Growing up in Scotland: health inequalities in the early years

This report investigates health inequalities in the early years in terms of risk factors and outcomes.


FOOTNOTES

1 Further information on the design, development and future of the project is available from the study website:
www.growingupinscotland.org.uk

2 See: http://www.who.int/about/definition/en/print.html

3 Acute illness was initially considered for exploration. However, changes to the question wording across the sweeps meant that the measure was not consistent across all years. Also, the question in GUS measures how many different conditions children have had, rather than how many illness episodes have been experienced, so it was not an ideal measure for this report's purposes.

4 Household income only started to be included routinely in social surveys within the last decade so its use in analyses of health inequality is less extensive than is the case for area level measures which date back to the 1980s, or social class, which has been measured for many decades. For more discussion of the measurement of income in surveys, and how it is measured in GUS, see the report on persistent poverty (Barnes et al., 2010).

5 Note that the relative risks presented here do not estimate the difference between the two categories that happen to have the highest and lowest prevalence for the outcome. As a measure of inequality it compares the most and least disadvantaged groups according to the underlying classification, regardless of the pattern in the data.

6 See, for example, the Food Standards Agency's advice on this:
http://www.eatwell.gov.uk/healthydiet/nutritionessentials/vitaminsandminerals/folicacid/

7 The concerns parents could choose were: his/her language is developing slowly; it is hard for other people to understand him/her; he/she doesn't seem to understand other people; he/she pronounces words poorly; he/she doesn't hear well; he/she stutters; other concerns.

8 The SF-12 questionnaire measures health related quality of life and covers the impact of physical, emotional and psychological symptoms on people's physical functioning and ability to carry out normal activities. It is a shortened version of the widely used SF-36 questionnaire.
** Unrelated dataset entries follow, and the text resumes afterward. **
/-- C advances past k entries, which are owed their completions. -/
def State.takeEntries (s : State) (g k : Nat) : State :=
  let q := s.queue g
  let size := s.sqSize g
  s.setQueue g { q with c := (q.c + k) % (2 * size), owed := q.owed + k, cache := q.cache.filter (fun e => k ≤ ringHeld e.1 q.c size) }

/-- The reads of one buffer: at most 4 KiB each (R359). -/
def bufferParts (e : List Byte) : List (Nat × Nat) := splitSpan 4096 (entryLen e + 1) (entryAddr e) (entryLen e)

/-- A transmit frame is taken whole (R343, R347): its data reads wait for the read engine, and the send shaper is charged
its payload (R326). -/
def State.takeFrame (s : State) (g n : Nat) (es : List (Nat × List Byte)) : State :=
  let spans := es.flatMap (fun e => bufferParts e.2)
  let total := (es.map (fun e => entryLen e.2)).sum
  let id := s.qrg.nextJob
  let l := s.sliceLink n
  let job : TxJob := { id := id, queue := g, slc := n, gen := s.sliceGen n, link := l, cls := s.fld Fld.SLC_QUEUE_CFG_CLASS g,
                       life := (s.queue g).life, entries := es, parts := spans.map (fun _ => none) }
  let s := (s.takeEntries g es.length).chargeShaper .sliceSend n (12800 * total)
  let s := { s with qrg := { s.qrg with jobs := s.qrg.jobs ++ [job], nextJob := id + 1 } }
  let wants := spans.zipIdx.map (fun x => Want.mk l n (s.sliceGen n) (.frame id x.2) x.1.1 x.1.2 0)
  ({ s with hep := { s.hep with wants := s.hep.wants ++ wants } }).prefetch g n

/-- The checksum and timestamp requests of a transmit frame's first entry (R343). -/
def txFlags (e : List Byte) (format : Nat) : EmitFlags :=
  { useTable := false, table := 0, csum := BitVec.ofNat 8 (bits (leAt e 10 1) 2 4),
    ts := BitVec.ofNat 8 (flag (entryFlag e 6) + 2 * flag (entryOneStep e format)), tag := BitVec.ofNat 16 (entryTag e) }

/-- A transmit frame whose reads have all ended: handed to the switch core, or failed (R348). A job whose generation is
stale is discarded (R321). -/
def State.txSettle (s : State) (j : TxJob) : State :=
  if j.parts.any (·.isNone) && !j.failed then s
  else
    let s := { s with qrg := { s.qrg with jobs := s.qrg.jobs.filter (fun x => x.id != j.id) } }
    if !s.genCurrent j.slc j.gen then s.bumpBy .SLC_STALE_DISCARD j.slc j.entries.length
    else
      let status := if j.failed then Code.HOST_ABORT else Code.OK
      let s := j.entries.foldl (fun s e => s.addReady j.queue j.life
        ⟨netCpl (if j.failed then 0 else entryLen e.2) e.1 status 0 0 j.cls (entryTag e.2), entryFlag e.2 1⟩) s
      if j.failed then s
      else
        let body := j.parts.flatMap (fun p => p.getD [])
        let e := ((j.entries.head?).map (·.2)).getD []
        s.newFrame { id := 0, inPort := 256 + j.link, passPort := 256 + j.link, octets := withFcs body false, ended := true,
                     rxClass := j.cls, time := s.now, ticket := { slice := BitVec.ofNat 12 j.slc, gen := BitVec.ofNat 8 j.gen },
                     emit := some (txFlags e (s.sliceFormat j.slc)) }
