-- ==== Sys2Proof/Machine/Mover.lean ====
section
/-! DEFINITION. The bulk mover (R358 to R373): address spaces, descriptors, channels, request lines, halts and the read
engine's wants. c is a channel. -/

namespace Sys2Proof.Machine

def chanDefault : Nat → Channel := fun _ => {}
def State.chan (s : State) (c : Nat) : Channel := SMap.get chanDefault s.bmv.chans c
def State.setChan (s : State) (c : Nat) (v : Channel) : State := { s with bmv := { s.bmv with chans := SMap.set chanDefault c v s.bmv.chans } }

def State.chanLink (s : State) (c : Nat) : Nat := 4 * s.fld Fld.BMV_CH_CFG_HOST_PORT c + s.fld Fld.BMV_CH_CFG_LINK c
def State.chanSlice (s : State) (c : Nat) : Nat := s.fld Fld.BMV_CH_CFG_SLICE c

/-! ## Address spaces (R361) -/

/-- Byte of a data memory as the image loads it (R397): the DMEM image follows the IMEM image. -/
def padTo8 (n : Nat) : Nat := ceilDiv n 8 * 8
def imemLen (body : List Byte) : Nat := leAt body 8 4
def dmemLen (body : List Byte) : Nat := leAt body 12 4
def sharedLen (body : List Byte) : Nat := leAt body 16 4
def dmemByte (body : List Byte) (k : Nat) : Byte :=
  if k % 262144 < dmemLen body then body.getD (64 + padTo8 (imemLen body) + k % 262144) 0 else 0
def sharedByte (body : List Byte) (k : Nat) : Byte :=
  if k % 16777216 < sharedLen body then body.getD (64 + padTo8 (imemLen body) + padTo8 (dmemLen body) + k % 16777216) 0 else 0

def State.readShared (s : State) (n a len : Nat) : List Byte :=
  (List.range len).map (fun i => SMap.get (sharedByte s.trp.body) s.mem.shared (16777216 * n + a + i))
def State.writeShared (s : State) (n a : Nat) (bs : List Byte) : State :=
  { s with mem := { s.mem with shared := bs.zipIdx.foldl (fun m x => SMap.set (sharedByte s.trp.body) (16777216 * n + a + x.2) x.1 m) s.mem.shared } }
def State.readDmem (s : State) (k a len : Nat) : List Byte :=
  (List.range len).map (fun i => SMap.get (dmemByte s.trp.body) s.mem.dmem (262144 * k + a + i))
def State.writeDmem (s : State) (k a : Nat) (bs : List Byte) : State :=
  { s with mem := { s.mem with dmem := bs.zipIdx.foldl (fun m x => SMap.set (dmemByte s.trp.body) (262144 * k + a + x.2) x.1 m) s.mem.dmem } }

/-- HBM window of a cluster, by its offset (R20, R376). -/
def State.windowBytes (s : State) (n : Nat) : Nat := SMap.get (fun _ => 0) s.tbl.placement.troupeMib n * 1048576
def State.readWindow (s : State) (n a len : Nat) : List Byte := readMem s.mem.window (2 ^ 40 * n + a) len
def State.writeWindow (s : State) (n a : Nat) (bs : List Byte) : State :=
  { s with mem := { s.mem with window := writeMem s.mem.window (2 ^ 40 * n + a) bs } }

/-- The bulk mover's HBM space: the peer staging region from offset 0, and the window of cluster n from (n + 1) x 2^40
(assumption log entry 15). -/
def State.readHbm (s : State) (a len : Nat) : List Byte :=
  if a < 2 ^ 40 then readMem s.mem.peer a len else s.readWindow (a / 2 ^ 40 - 1) (a % 2 ^ 40) len
def State.writeHbm (s : State) (a : Nat) (bs : List Byte) : State :=
  if a < 2 ^ 40 then { s with mem := { s.mem with peer := writeMem s.mem.peer a bs } } else s.writeWindow (a / 2 ^ 40 - 1) (a % 2 ^ 40) bs
def State.hbmHolds (s : State) (a len : Nat) : Bool :=
  if a < 2 ^ 40 then a + len ≤ s.slc.peerMib * 1048576
  else a / 2 ^ 40 ≤ 8 && a % 2 ^ 40 + len ≤ s.windowBytes (a / 2 ^ 40 - 1)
See: http://www.sf-36.org/tools/sf12.shtml

9 Unlike the tables in Chapter 3, these tables compare the number of negative outcomes children experienced according to each resilience measure, rather than the other way round, so the relative risk associated with each factor cannot be calculated.

10 The statistical analysis and approach used in this report represents one of many available techniques capable of exploring this data. Other analytical approaches may produce different results from those reported here.

11 The confidence intervals in the rest of the table are in line with what might be expected with a sample size such as this. GUS analyses typically involve the whole sample which, with around 4,000 cases, usually result in much more precise estimates. This analysis was not designed with the intention of estimating the strength of association between factors with a high degree of precision, it was intended as an exploration of resilience as a concept in explaining the avoidance of negative outcomes. For this reason, the discussion focuses on the factors identified rather than on the estimated effect sizes.

12 The two scale measures did not have comparison groups, instead their odds ratios are an estimate of the increase in odds associated with a one unit change in the underlying values in the scale.

13 Note that the fact that the significant association was between medium and low levels, rather than high and low levels is likely to be due to the small sample size for the high satisfaction category. The key point is that the relationship is telling us something about people with low satisfaction levels relative to other groups, rather than anything specific about having medium satisfaction levels.